Member of the Virginia House of Delegates from the Frederick County district
- In office December 8, 1887 – March 6, 1890
- Preceded by: John V. Tavenner
- Succeeded by: Joseph A. Miller

Personal details
- Born: John Moore Silver 1846 Berkeley County, West Virginia, U.S.
- Died: March 17, 1912 (aged 65–66) Welltown, Virginia, U.S.
- Resting place: Winchester, Virginia, U.S.
- Party: Democratic
- Spouse(s): Margaret Davis Parkins ​ ​(m. 1880; died 1890)​ Anna Janney ​(m. 1896)​
- Relations: Gray Silver (nephew)
- Children: 4
- Occupation: Farmer; sheriff; politician;

= John M. Silver =

American politician (1846–1912)

John Moore Silver (1846 – March 17, 1912) was an American politician and sheriff from Virginia. He served as a member of the Virginia House of Delegates from 1887 to 1890.

==Early life==
John Moore Silver was born in 1846 in Berkeley County, West Virginia, to Zepheniah Silver.

==Career==
Silver was a farmer. He was a member of the board of supervisors of Frederick County, Virginia. He was a Democrat. He served in the Virginia House of Delegates for two terms, representing Frederick County from December 8, 1887, to March 6, 1890. He was a court clerk.

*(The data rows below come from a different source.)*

-- ==== Sys2Proof/Laws/Decode.lean ====
section
/-! SUPPORT. The fields of a packed command word (30_encoding.md R51), and what the decoder keeps of a word's head. -/
namespace Sys2Proof

theorem extract_append_above {v w : Nat} (x : BitVec v) (y : BitVec w) (k len : Nat) :
    (x ++ y).extractLsb' (w + k) len = x.extractLsb' k len := by
  ext i hi
  simp [BitVec.getLsbD_append, Nat.add_assoc]

theorem extract_append_low {v w : Nat} (x : BitVec v) (y : BitVec w) (k len : Nat) (h : k + len ≤ w) :
    (x ++ y).extractLsb' k len = y.extractLsb' k len := by
  ext i hi
  have : k + i < w := by omega
  simp [BitVec.getLsbD_append, this]

theorem extract_whole {w : Nat} (x : BitVec w) : x.extractLsb' 0 w = x := by simp

theorem getLsbD_append_above {v w : Nat} (x : BitVec v) (y : BitVec w) (k : Nat) :
    (x ++ y).getLsbD (w + k) = x.getLsbD k := by
  simp [BitVec.getLsbD_append]

section pack
variable (op : BitVec 6) (oi r0 : Bool) (ctx : BitVec 8) (h : BitVec 16) (a b : Word32) (c : Word16)

@[simp] theorem head_packCmd : CmdWord.head (packCmd h a b c) = h :=
  (extract_append_above (h ++ a ++ b) c 64 16).trans
    ((extract_append_above (h ++ a) b 32 16).trans ((extract_append_above h a 0 16).trans (extract_whole h)))

@[simp] theorem a_packCmd : CmdWord.a (packCmd h a b c) = a :=
  (extract_append_above (h ++ a ++ b) c 32 32).trans
    ((extract_append_above (h ++ a) b 0 32).trans
      ((extract_append_low h a 0 32 (by decide)).trans (extract_whole a)))

@[simp] theorem b_packCmd : CmdWord.b (packCmd h a b c) = b :=
  (extract_append_above (h ++ a ++ b) c 0 32).trans
    ((extract_append_low (h ++ a) b 0 32 (by decide)).trans (extract_whole b))

@[simp] theorem c_packCmd : CmdWord.c (packCmd h a b c) = c :=
  (extract_append_low (h ++ a ++ b) c 0 16 (by decide)).trans (extract_whole c)

@[simp] theorem packHead_op : (packHead op oi r0 ctx).extractLsb' 10 6 = op :=
  (extract_append_above (op ++ BitVec.ofBool oi ++ BitVec.ofBool r0) ctx 2 6).trans
    ((extract_append_above (op ++ BitVec.ofBool oi) (BitVec.ofBool r0) 1 6).trans
      ((extract_append_above op (BitVec.ofBool oi) 0 6).trans (extract_whole op)))

theorem packHead_ovfIn : (packHead op oi r0 ctx).getLsbD 9 = oi :=
  (getLsbD_append_above (op ++ BitVec.ofBool oi ++ BitVec.ofBool r0) ctx 1).trans
    ((getLsbD_append_above (op ++ BitVec.ofBool oi) (BitVec.ofBool r0) 0).trans
      ((BitVec.getLsbD_append (x := op) (y := BitVec.ofBool oi) (i := 0)).trans (by cases oi <;> rfl)))

theorem packHead_rsv0 : (packHead op oi r0 ctx).getLsbD 8 = r0 :=
  (getLsbD_append_above (op ++ BitVec.ofBool oi ++ BitVec.ofBool r0) ctx 0).trans
    ((BitVec.getLsbD_append (x := op ++ BitVec.ofBool oi) (y := BitVec.ofBool r0) (i := 0)).trans
      (by cases r0 <;> rfl))

@[simp] theorem packHead_ctx : (packHead op oi r0 ctx).extractLsb' 0 8 = ctx :=
  (extract_append_low (op ++ BitVec.ofBool oi ++ BitVec.ofBool r0) ctx 0 8 (by decide)).trans (extract_whole ctx)

end pack

section head
variable (w : CmdWord)

theorem op_eq_head : CmdWord.op w = (CmdWord.head w).extractLsb' 10 6 := by
  ext i hi; simp [CmdWord.op, CmdWord.head, ← Nat.add_assoc]; intro _; omega

theorem ovfIn_eq_head : CmdWord.ovfIn w = (CmdWord.head w).getLsbD 9 := by
  simp [CmdWord.ovfIn, CmdWord.head]

theorem rsv0_eq_head : CmdWord.rsv0 w = (CmdWord.head w).getLsbD 8 := by
  simp [CmdWord.rsv0, CmdWord.head]

theorem ctx_eq_head : CmdWord.ctx w = (CmdWord.head w).extractLsb' 0 8 := by
  ext i hi; simp [CmdWord.ctx, CmdWord.head]; omega

/-- Two heads with the same four fields are equal. -/
theorem head_ext (g k : BitVec 16) (h1 : g.extractLsb' 10 6 = k.extractLsb' 10 6)
    (h2 : g.getLsbD 9 = k.getLsbD 9) (h3 : g.getLsbD 8 = k.getLsbD 8)
    (h4 : g.extractLsb' 0 8 = k.extractLsb' 0 8) : g = k := by
  apply BitVec.eq_of_getLsbD_eq
  intro i hi
  rcases Nat.lt_or_ge i 8 with lo | hi8
  · have := congrArg (·.getLsbD i) h4
    simpa [lo] using this
  · rcases Nat.lt_or_ge i 10 with mid | hi10
    · interval_cases i
      · exact h3
      · exact h2
    · have := congrArg (·.getLsbD (i - 10)) h1
      simpa [show i - 10 < 6 by omega, show 10 + (i - 10) = i by omega] using this

theorem head_eq_packHead :
    CmdWord.head w = packHead (CmdWord.op w) (CmdWord.ovfIn w) (CmdWord.rsv0 w) (CmdWord.ctx w) := by
  apply head_ext
  · rw [packHead_op, op_eq_head]
  · rw [packHead_ovfIn, ovfIn_eq_head]
  · rw [packHead_rsv0, rsv0_eq_head]
  · rw [packHead_ctx, ctx_eq_head]

end head

section encoded
variable (i : Instr)

@[simp] theorem encode_head : CmdWord.head (encode i) = i.head := head_packCmd _ _ _ _
@[simp] theorem encode_a : CmdWord.a (encode i) = i.fields.1 := a_packCmd _ _ _ _
@[simp] theorem encode_b : CmdWord.b (encode i) = i.fields.2.1 := b_packCmd _ _ _ _
@[simp] theorem encode_c : CmdWord.c (encode i) = i.fields.2.2 := c_packCmd _ _ _ _
@[simp] theorem encode_op : CmdWord.op (encode i) = i.opcode := by
  rw [op_eq_head, encode_head, Instr.head, packHead_op]
@[simp] theorem encode_ovfIn : CmdWord.ovfIn (encode i) = i.loc.ovfIn := by
  rw [ovfIn_eq_head, encode_head, Instr.head, packHead_ovfIn]
@[simp] theorem encode_rsv0 : CmdWord.rsv0 (encode i) = false := by
  rw [rsv0_eq_head, encode_head, Instr.head, packHead_rsv0]
@[simp] theorem encode_ctx : CmdWord.ctx (encode i) = i.loc.ctx := by
  rw [ctx_eq_head, encode_head, Instr.head, packHead_ctx]
@[simp] theorem encode_loc : CmdWord.loc (encode i) = i.loc := by
  simp [CmdWord.loc]

/-- The low half of a Word16 operand as the encoder fills its field (R53, R61). -/
@[simp] theorem setWidth_signExtend (a : Word16) : (a.signExtend 32).setWidth 16 = a := by
  apply BitVec.eq_of_getLsbD_eq
  intro j hj
  simp [BitVec.getElem_signExtend, hj, show j < 32 by omega]

end encoded

theorem op_of_toNat (w : CmdWord) (n : Nat) (hn : (CmdWord.op w).toNat = n) :
    CmdWord.op w = BitVec.ofNat 6 n := by
  rw [← hn]; simp

/-- A word the decoder accepts has `rsv0 = 0` (R57). -/
theorem rsv0_of_decode (w : CmdWord) (i : Instr) (h : decode w = .ok i) : CmdWord.rsv0 w = false := by
  cases hr : CmdWord.rsv0 w
  · rfl
  · simp [decode, hr] at h

/-- The decoder keeps bits 95:80, so a fault of the decoded command records the word's own (60_exceptions.md R161). -/
theorem decode_head (w : CmdWord) (i : Instr) (h : decode w = .ok i) : CmdWord.head w = i.head := by
  have hr := rsv0_of_decode w i h
  rw [head_eq_packHead, hr]
  unfold decode at h
  simp only [hr, Bool.false_eq_true, if_false] at h
  split at h <;> first
    | (rename_i hn; cases h; rw [op_of_toNat w _ hn]; rfl)
    | cases h

/-- The flag location of a decoded command is the word's (R51). -/
theorem decode_loc (w : CmdWord) (i : Instr) (h : decode w = .ok i) : i.loc = CmdWord.loc w := by
  have hr := rsv0_of_decode w i h
  unfold decode at h
  simp only [hr, Bool.false_eq_true, if_false] at h
  split at h <;> first | (cases h; rfl) | cases h

end Sys2Proof
end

Silver served as sheriff of Frederick County for two terms. He resigned as sheriff in January 1875. He later succeeded Clark H. Purcell as sheriff on July 17, 1910, and served in the role until his death.

==Personal life==
Silver married Margaret "Maggie" Davis Parkins of Frederick County on April 28, 1880. She died in 1890. They had two sons, Harry and Byard. He married Anna M. Janney, daughter of Daniel Janney and niece of Eli H. Janney, of Frederick County on September 7, 1896. They had two children. His nephew was state senator Gray Silver.

Silver was the elder of the Loudon Street Church in Winchester from September 14, 1891, to March 20, 1900. He died of heart disease on March 17, 1912, aged 66, at his home in Welltown. He was buried at a cemetery in Winchester.